---
license: apache-2.0
datasets:
- naver-clova-ix/synthdog-ko
language:
- ko
- en
base_model:
- Qwen/Qwen2-VL-7B-Instruct
tags:
- OCR
- Korea
- Korean
---

# developer0hye/synthdog-koQwen2-VL-7B-Instruct

- [Training Code - developer0hye/synthdog-koQwen2-VL-7B-Instruct ](https://github.com/developer0hye/synthdog-koQwen2-VL-7B-Instruct)
- [naver-clova-ix/synthdog-ko dataset](https://huggingface.co/datasets/naver-clova-ix/synthdog-ko) was used to teach the model the order in which Korean sentences should be read and how to recognize Korean characters.

![synthdog-ko image/png](https://cdn-uploads.huggingface.co/production/uploads/670181c33c2e742ab844b904/0EidvPMU3IEugrXaU4VMQ.png)

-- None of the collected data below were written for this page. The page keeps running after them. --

/-! ### Records freed (R25, R27, R49, R50) -/

theorem freeRecord_eq {i : Fin 4} {r : SetRecord} {s : State} (hi : s.part.table[i] = some r) :
    freeRecord i s = withdrawFrame (isInquireFor r.set) (freedAt i r s) := by
  simp only [freeRecord, hi, freedAt]

theorem changes_freeRecord (i : Fin 4) (s : State) : Changes s (freeRecord i s) := by
  cases hi : s.part.table[i] with
  | none => rw [freeRecord_empty hi]
  | some r => rw [freeRecord_eq hi]; exact .head (.freed i r hi) (changes_withdrawInquire _ _)

/-- A fold of changes. -/
theorem changes_foldl {α : Type} {f : State → α → State} (h : ∀ t a, Changes t (f t a)) (l : List α) (s : State) :
    Changes s (l.foldl f s) := by
  induction l generalizing s with
  | nil => exact .refl
  | cons a l ih => exact (h s a).trans (ih _)

theorem changes_freeMatching (which : SetRecord → Bool) (s : State) : Changes s (freeMatching which s) := by
  refine .trans (changes_foldl (fun t i => ?_) _ s) (changes_raiseIf (by decide) _ _)
  split
  · exact changes_freeRecord i t
  · exact .refl

/-- A position holds a record that satisfies a predicate: the record. -/
theorem holdsRecord_iff {which : SetRecord → Bool} {s : State} {i : Fin 4} :
    holdsRecord which s i = true ↔ ∃ r, s.part.table[i] = some r ∧ which r = true := by
  unfold holdsRecord
  split
  next r hr => simp [hr]
  next hn => simp [hn]

/-! ### A record changes at its place -/

/-- A record that holds the same channels takes the place of another. -/
theorem changes_replace {s : State} {i : Fin 4} {r r' : SetRecord} (hi : s.part.table[i] = some r)
    (hset : r'.set = r.set) (hself : r'.self = r.self) (hholds : r'.state = .staging ↔ r.state = .staging)
    (hitems : r.state ≠ .staging → r'.items = r.items) (hrec : PositionSound s.ctl.number (some r) → RecordSound r')
    (hlen : StoreSound s → r'.items.length ≤ r.items.length + (Config.storeSlots - itemsHeld s)) :
    Changes s (putRecord i (some r') s) := by
  refine .single (.table i (some r') (fun c => ?_) (fun h => storeSound_replaced hi hset hself (fun _ => hrec (hi ▸ h.1 i)) (hlen h) h)
    fun h => h.member_of_record hi)
  simp only [recordHolder, putRecord_same, hi]
  by_cases hst : r.state = .staging
  · simp [hst, hholds.mpr hst]
  · simp [hst, mt hholds.mp hst, hitems hst, hset]

/-- An undecided record becomes ARMED (R38, R48). -/
theorem changes_armRecord {s : State} {i : Fin 4} {r : SetRecord} (hi : s.part.table[i] = some r)
    (hst : r.state ≠ .staging) : Changes s (armRecord i s) := by
  simp only [armRecord, hi]
  refine .trans (changes_replace (r' := { r with state := .armed, timer := none }) hi rfl rfl (by simp [hst])
    (fun _ => rfl) (fun h => ?_) fun _ => Nat.le_add_right _ _) (changes_withdrawInquire _ _)
  obtain ⟨⟨hitems, hinq, -, hvoted, -, -, hself⟩, -⟩ := h
  exact ⟨hitems, hinq, nofun, fun _ => hvoted hst, nofun, fun _ => rfl, fun hs => ⟨rfl, (hself hs).2.1, nofun⟩⟩

/-! ### The epoch (R42, R43, R48) -/

theorem changes_applyRecord {s : State} {i : Fin 4} (h : applyDue s i = true) : Changes s (applyRecord i s) := by
  obtain ⟨r, hi, hr⟩ := holdsRecord_iff.mp h
  obtain ⟨hst, -⟩ := Bool.and_eq_true_iff.mp hr
  simp only [applyRecord, hi]
  split
  next e he => exact .head (.applied i r e hi (beq_iff_eq.mp hst)) (changes_raise (by decide) _)
  next => exact .refl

- Finetune Qwen2-VL-7B-Instruct model from this weights for Korean OCR with real image datasets such as [developer0hye/korocr](https://huggingface.co/datasets/developer0hye/korocr)

![korocr image/png](https://cdn-uploads.huggingface.co/production/uploads/670181c33c2e742ab844b904/HbpicUjH4mdigAIUAqI3m.png)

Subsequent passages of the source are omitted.